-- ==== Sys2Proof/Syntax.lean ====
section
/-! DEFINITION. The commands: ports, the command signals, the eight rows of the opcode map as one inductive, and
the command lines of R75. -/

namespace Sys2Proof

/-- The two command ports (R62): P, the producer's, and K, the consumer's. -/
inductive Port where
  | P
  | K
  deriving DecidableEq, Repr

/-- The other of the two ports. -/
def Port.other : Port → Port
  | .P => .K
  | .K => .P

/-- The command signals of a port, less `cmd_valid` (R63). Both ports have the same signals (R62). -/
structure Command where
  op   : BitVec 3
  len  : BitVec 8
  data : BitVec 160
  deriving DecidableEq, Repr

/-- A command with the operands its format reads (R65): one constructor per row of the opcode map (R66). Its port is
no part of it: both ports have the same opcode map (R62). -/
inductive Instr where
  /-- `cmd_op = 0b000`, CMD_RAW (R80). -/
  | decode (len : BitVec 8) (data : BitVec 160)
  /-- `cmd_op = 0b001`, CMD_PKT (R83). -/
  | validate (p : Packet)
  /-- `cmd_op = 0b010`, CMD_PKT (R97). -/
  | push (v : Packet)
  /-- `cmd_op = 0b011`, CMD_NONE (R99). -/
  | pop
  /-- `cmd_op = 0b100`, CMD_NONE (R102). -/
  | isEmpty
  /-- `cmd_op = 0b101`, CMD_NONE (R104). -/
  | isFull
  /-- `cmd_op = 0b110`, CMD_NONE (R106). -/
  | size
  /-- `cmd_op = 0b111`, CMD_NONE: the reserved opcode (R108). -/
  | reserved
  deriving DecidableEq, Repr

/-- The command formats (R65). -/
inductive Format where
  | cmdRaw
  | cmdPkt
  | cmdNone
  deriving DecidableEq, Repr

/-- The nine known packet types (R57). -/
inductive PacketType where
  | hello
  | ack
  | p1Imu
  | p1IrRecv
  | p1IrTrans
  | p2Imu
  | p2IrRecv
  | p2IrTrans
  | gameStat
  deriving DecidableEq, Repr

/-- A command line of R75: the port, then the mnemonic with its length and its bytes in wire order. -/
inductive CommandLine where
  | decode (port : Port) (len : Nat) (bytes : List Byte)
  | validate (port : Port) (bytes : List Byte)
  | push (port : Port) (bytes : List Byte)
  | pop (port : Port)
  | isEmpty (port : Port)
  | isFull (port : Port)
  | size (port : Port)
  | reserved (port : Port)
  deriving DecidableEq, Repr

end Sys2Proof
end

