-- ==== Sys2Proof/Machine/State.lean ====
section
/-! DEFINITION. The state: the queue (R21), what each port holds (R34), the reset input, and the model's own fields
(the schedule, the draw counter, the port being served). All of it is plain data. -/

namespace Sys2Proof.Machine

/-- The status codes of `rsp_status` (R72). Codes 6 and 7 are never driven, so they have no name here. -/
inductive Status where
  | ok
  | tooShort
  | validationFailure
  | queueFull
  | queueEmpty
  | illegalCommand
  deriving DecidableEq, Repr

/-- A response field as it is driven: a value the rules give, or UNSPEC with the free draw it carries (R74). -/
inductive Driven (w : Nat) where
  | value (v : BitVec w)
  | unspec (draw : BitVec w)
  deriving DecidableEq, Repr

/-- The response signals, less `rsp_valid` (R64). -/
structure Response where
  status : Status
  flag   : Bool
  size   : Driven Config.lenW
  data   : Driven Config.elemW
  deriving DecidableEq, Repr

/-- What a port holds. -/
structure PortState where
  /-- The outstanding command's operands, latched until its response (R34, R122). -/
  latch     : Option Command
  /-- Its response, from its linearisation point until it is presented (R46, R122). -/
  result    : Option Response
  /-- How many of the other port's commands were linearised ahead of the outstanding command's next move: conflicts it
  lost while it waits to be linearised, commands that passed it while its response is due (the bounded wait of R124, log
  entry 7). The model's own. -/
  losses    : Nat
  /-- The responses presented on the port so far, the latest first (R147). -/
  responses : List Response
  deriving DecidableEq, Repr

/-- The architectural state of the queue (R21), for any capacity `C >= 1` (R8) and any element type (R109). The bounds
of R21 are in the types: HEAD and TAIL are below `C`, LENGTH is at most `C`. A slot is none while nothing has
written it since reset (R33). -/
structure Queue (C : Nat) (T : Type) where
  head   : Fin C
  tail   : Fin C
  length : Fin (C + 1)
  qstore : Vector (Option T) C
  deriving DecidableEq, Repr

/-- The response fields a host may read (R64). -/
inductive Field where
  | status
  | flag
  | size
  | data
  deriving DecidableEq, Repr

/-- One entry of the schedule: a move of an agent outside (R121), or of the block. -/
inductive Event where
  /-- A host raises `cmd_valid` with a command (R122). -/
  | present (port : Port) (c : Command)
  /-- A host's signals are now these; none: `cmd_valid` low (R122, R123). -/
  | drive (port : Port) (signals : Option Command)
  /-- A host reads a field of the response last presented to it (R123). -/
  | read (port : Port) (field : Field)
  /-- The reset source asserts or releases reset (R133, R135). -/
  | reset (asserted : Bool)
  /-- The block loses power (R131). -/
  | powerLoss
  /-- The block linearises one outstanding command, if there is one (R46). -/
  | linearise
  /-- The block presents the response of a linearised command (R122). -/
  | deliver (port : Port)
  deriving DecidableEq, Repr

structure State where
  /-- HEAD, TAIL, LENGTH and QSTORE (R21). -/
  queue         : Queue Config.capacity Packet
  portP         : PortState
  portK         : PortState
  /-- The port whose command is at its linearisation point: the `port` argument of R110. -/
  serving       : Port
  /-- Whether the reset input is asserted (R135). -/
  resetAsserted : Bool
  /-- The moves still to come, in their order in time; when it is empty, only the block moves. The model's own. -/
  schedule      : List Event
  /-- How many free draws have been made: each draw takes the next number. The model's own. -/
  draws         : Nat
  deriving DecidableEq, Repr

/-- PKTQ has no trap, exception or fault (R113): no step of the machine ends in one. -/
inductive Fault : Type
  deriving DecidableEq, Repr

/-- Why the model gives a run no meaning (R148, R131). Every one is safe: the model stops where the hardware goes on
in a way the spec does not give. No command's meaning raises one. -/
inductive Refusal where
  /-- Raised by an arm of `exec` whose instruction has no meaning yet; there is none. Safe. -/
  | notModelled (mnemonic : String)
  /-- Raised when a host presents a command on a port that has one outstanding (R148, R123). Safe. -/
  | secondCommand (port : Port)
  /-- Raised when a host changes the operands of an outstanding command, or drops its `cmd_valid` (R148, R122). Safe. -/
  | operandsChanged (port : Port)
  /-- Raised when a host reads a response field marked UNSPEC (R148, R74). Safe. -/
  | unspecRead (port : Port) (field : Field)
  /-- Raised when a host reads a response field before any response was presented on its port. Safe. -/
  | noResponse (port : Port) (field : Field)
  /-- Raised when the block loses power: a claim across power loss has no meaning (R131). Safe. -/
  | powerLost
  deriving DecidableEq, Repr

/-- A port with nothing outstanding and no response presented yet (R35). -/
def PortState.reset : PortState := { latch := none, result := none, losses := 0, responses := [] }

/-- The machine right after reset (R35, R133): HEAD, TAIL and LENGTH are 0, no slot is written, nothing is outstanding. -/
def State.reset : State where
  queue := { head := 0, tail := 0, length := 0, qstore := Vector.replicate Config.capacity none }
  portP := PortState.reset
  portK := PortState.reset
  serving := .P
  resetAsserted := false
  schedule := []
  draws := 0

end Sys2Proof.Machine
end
::::
Your objective →
Only the lines above starting at the line that holds "(the schedule, the" and ending at the line that holds "move: conflicts it" are to be repeated, exactly and in full.

Exercise response →
(the schedule, the draw counter, the port being served). All of it is plain data. -/

namespace Sys2Proof.Machine

/-- The status codes of `rsp_status` (R72). Codes 6 and 7 are never driven, so they have no name here. -/
inductive Status where
  | ok
  | tooShort
  | validationFailure
  | queueFull
  | queueEmpty
  | illegalCommand
  deriving DecidableEq, Repr

/-- A response field as it is driven: a value the rules give, or UNSPEC with the free draw it carries (R74). -/
inductive Driven (w : Nat) where
  | value (v : BitVec w)
  | unspec (draw : BitVec w)
  deriving DecidableEq, Repr

/-- The response signals, less `rsp_valid` (R64). -/
structure Response where
  status : Status
  flag   : Bool
  size   : Driven Config.lenW
  data   : Driven Config.elemW
  deriving DecidableEq, Repr

/-- What a port holds. -/
structure PortState where
  /-- The outstanding command's operands, latched until its response (R34, R122). -/
  latch     : Option Command
  /-- Its response, from its linearisation point until it is presented (R46, R122). -/
  result    : Option Response
  /-- How many of the other port's commands were linearised ahead of the outstanding command's next move: conflicts it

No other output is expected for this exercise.